Goal of the exercise: Lines to return, exactly: from the line with "(liveCbs (tableOf t" to the line with "tb y ∧ y ≠ x)" in the entries below, both included.

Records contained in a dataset

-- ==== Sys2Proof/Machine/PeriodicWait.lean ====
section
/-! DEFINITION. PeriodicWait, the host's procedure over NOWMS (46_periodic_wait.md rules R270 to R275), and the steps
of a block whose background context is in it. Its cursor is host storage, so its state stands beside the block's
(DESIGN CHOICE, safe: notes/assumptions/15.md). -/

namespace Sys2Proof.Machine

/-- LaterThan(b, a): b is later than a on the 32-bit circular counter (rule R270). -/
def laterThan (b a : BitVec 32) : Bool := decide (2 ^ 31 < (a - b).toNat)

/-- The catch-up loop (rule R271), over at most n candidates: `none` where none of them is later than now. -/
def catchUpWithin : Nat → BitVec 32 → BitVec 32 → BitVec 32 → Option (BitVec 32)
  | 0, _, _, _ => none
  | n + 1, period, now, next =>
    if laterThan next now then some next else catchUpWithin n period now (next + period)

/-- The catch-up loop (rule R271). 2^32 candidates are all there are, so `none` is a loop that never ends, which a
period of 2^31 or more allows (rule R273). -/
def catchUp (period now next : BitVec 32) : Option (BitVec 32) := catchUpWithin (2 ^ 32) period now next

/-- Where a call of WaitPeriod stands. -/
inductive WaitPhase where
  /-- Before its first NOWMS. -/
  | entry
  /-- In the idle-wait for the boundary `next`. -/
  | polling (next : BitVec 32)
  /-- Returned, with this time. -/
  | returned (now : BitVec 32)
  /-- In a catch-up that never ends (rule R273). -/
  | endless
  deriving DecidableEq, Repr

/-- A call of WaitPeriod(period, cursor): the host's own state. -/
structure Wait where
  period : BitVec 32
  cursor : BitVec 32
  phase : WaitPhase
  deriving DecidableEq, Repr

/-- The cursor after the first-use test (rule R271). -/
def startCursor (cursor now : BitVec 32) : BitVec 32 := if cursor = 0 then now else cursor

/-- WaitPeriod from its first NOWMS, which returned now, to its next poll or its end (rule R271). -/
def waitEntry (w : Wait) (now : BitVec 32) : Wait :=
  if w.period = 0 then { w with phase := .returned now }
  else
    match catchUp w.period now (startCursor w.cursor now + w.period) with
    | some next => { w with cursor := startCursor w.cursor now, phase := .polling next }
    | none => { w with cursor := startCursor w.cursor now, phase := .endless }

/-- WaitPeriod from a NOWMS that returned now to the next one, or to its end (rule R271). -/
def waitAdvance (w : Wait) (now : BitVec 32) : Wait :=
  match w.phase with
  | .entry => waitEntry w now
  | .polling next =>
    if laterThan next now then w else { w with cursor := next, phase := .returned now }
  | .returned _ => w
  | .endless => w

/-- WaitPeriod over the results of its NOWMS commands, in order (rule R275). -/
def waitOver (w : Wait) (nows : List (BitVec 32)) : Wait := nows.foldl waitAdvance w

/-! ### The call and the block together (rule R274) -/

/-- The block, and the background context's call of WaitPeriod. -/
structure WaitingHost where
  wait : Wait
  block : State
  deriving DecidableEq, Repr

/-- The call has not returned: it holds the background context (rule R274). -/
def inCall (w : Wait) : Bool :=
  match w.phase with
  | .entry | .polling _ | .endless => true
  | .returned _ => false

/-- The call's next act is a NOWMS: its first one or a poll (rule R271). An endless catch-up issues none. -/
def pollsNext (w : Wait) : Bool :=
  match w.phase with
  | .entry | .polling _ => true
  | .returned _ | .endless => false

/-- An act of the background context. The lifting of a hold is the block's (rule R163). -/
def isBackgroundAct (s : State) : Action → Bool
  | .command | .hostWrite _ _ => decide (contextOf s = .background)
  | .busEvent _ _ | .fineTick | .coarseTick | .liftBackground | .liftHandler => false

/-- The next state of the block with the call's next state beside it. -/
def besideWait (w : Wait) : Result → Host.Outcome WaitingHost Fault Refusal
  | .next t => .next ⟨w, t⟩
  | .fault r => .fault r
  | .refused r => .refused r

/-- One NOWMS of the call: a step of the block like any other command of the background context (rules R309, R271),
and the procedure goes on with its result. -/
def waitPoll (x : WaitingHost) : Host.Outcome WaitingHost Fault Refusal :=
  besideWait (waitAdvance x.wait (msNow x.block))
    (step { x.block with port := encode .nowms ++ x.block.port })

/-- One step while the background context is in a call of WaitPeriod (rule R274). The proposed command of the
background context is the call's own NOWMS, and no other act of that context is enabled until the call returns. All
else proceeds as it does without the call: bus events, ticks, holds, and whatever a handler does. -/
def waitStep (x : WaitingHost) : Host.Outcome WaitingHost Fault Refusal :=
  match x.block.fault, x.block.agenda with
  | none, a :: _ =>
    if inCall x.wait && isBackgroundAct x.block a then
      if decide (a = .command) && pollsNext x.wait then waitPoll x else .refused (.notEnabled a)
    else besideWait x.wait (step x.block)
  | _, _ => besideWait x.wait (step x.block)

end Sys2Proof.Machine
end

--

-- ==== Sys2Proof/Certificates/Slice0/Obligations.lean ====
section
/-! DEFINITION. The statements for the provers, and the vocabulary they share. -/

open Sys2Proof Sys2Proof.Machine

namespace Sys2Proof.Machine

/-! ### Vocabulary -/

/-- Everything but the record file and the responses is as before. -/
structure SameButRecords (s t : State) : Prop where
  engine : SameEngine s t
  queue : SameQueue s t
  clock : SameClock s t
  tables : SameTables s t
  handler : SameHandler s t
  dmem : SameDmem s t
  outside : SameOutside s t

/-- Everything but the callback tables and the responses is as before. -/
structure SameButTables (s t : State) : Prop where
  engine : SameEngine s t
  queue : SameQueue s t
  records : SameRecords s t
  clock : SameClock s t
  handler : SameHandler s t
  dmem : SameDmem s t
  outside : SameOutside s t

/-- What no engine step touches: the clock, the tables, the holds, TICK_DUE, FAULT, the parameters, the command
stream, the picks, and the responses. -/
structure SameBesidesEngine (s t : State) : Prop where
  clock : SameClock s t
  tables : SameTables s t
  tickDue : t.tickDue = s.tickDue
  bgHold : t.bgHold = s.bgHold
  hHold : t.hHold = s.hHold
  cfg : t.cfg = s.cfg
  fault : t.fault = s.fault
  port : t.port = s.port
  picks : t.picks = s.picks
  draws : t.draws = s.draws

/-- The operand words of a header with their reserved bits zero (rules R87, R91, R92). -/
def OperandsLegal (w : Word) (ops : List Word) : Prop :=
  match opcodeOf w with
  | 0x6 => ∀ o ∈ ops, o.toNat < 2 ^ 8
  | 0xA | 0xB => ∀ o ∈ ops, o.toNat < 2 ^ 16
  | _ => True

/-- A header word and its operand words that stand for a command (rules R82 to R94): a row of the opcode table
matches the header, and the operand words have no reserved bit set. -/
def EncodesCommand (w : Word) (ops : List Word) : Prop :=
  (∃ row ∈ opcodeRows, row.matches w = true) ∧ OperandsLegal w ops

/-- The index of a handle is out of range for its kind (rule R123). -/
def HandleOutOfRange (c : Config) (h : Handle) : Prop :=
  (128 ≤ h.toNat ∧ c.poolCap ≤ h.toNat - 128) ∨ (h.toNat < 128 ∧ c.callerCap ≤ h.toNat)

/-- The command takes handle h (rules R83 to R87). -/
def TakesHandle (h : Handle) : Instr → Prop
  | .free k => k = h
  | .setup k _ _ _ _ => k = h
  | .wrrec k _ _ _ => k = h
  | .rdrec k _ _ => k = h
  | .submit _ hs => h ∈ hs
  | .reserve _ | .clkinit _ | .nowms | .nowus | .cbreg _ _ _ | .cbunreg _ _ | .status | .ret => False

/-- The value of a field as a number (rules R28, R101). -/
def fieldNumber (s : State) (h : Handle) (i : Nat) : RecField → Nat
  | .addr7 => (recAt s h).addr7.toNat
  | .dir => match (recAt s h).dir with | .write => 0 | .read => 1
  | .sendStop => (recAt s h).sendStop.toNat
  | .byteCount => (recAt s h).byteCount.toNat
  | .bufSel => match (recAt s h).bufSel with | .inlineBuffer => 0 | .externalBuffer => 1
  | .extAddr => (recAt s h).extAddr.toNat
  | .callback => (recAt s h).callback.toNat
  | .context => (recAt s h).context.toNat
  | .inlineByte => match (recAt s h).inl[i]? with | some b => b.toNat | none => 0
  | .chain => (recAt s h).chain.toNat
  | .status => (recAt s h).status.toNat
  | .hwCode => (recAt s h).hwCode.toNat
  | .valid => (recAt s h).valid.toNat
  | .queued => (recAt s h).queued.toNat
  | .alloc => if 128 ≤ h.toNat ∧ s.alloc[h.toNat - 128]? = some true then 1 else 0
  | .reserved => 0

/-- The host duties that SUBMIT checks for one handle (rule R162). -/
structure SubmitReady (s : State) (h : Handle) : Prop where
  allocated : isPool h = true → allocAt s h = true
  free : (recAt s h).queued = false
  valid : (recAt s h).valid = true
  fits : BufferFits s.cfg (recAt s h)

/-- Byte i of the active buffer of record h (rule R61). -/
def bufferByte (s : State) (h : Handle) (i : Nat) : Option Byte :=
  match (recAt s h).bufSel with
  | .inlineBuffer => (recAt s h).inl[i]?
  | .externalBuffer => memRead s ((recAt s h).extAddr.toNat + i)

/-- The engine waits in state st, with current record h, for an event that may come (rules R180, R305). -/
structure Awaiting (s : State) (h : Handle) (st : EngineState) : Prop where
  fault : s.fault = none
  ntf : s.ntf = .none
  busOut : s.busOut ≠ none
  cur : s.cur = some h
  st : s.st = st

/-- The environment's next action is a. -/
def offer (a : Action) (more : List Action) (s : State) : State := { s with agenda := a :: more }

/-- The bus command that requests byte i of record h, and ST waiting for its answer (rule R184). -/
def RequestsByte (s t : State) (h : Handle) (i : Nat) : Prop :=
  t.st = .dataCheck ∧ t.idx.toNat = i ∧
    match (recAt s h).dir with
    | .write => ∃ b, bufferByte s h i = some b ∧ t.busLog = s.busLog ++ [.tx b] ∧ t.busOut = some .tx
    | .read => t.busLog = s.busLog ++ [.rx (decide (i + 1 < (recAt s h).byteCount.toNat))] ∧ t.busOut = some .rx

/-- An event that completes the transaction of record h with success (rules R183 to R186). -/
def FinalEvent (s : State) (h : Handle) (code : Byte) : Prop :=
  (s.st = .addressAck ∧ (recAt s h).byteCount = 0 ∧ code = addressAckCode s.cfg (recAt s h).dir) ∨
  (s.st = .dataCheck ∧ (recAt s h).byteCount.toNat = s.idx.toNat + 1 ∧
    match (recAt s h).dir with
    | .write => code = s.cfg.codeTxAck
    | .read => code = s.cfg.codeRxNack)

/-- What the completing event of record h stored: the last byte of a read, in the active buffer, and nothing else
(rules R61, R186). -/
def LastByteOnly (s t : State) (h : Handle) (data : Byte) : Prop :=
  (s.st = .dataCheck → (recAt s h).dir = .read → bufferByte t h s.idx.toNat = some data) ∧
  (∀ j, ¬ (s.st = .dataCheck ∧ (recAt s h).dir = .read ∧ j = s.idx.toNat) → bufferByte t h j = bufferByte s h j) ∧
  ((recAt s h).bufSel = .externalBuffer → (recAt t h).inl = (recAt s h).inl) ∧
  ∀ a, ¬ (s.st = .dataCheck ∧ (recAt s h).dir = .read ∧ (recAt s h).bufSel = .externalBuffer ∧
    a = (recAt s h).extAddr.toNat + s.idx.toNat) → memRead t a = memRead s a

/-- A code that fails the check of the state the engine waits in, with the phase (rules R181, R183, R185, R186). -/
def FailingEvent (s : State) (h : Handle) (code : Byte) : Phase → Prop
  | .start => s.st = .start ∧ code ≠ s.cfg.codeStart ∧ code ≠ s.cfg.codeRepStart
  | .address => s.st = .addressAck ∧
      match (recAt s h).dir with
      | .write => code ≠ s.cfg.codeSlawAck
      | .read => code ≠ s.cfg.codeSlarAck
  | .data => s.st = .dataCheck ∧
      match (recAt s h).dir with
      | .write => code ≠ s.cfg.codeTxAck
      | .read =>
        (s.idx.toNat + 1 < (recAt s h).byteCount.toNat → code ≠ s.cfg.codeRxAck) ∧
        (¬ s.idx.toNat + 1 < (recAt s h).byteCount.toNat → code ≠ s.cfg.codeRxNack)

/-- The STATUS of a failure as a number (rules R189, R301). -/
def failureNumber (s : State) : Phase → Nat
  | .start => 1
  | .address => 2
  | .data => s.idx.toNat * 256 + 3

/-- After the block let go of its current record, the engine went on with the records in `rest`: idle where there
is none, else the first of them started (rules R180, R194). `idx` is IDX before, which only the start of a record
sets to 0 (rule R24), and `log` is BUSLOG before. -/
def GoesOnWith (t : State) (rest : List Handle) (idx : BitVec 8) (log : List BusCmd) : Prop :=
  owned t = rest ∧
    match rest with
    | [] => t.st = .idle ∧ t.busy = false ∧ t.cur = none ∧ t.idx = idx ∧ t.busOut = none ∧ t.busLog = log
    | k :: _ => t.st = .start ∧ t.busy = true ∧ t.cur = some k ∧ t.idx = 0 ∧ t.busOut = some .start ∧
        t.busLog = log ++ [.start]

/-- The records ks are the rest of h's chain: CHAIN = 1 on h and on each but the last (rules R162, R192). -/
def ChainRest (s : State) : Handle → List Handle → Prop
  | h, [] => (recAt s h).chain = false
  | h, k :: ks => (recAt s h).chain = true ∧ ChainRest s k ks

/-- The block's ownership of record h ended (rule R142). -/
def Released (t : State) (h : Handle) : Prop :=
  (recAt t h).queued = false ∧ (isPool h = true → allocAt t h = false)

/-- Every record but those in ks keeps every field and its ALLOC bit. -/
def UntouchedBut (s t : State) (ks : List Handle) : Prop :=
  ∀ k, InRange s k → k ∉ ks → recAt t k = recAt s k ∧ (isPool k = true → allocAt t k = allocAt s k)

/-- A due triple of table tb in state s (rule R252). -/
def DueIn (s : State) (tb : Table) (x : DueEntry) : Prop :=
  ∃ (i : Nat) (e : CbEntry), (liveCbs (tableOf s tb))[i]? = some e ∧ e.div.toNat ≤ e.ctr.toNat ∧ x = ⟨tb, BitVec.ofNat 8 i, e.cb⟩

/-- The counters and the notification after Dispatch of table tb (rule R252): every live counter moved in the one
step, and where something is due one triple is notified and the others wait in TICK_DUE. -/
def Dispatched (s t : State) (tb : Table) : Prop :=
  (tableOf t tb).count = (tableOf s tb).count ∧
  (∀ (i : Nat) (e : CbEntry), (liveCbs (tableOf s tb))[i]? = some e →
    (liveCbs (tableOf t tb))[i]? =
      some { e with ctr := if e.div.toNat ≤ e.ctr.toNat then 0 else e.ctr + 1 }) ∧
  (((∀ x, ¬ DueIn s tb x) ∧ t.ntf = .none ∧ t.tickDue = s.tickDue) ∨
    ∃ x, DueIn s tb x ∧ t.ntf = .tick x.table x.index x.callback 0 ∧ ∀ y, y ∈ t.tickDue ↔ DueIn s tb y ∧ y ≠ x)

Answer for the task:
    (liveCbs (tableOf t tb))[i]? =
      some { e with ctr := if e.div.toNat ≤ e.ctr.toNat then 0 else e.ctr + 1 }) ∧
  (((∀ x, ¬ DueIn s tb x) ∧ t.ntf = .none ∧ t.tickDue = s.tickDue) ∨
    ∃ x, DueIn s tb x ∧ t.ntf = .tick x.table x.index x.callback 0 ∧ ∀ y, y ∈ t.tickDue ↔ DueIn s tb y ∧ y ≠ x)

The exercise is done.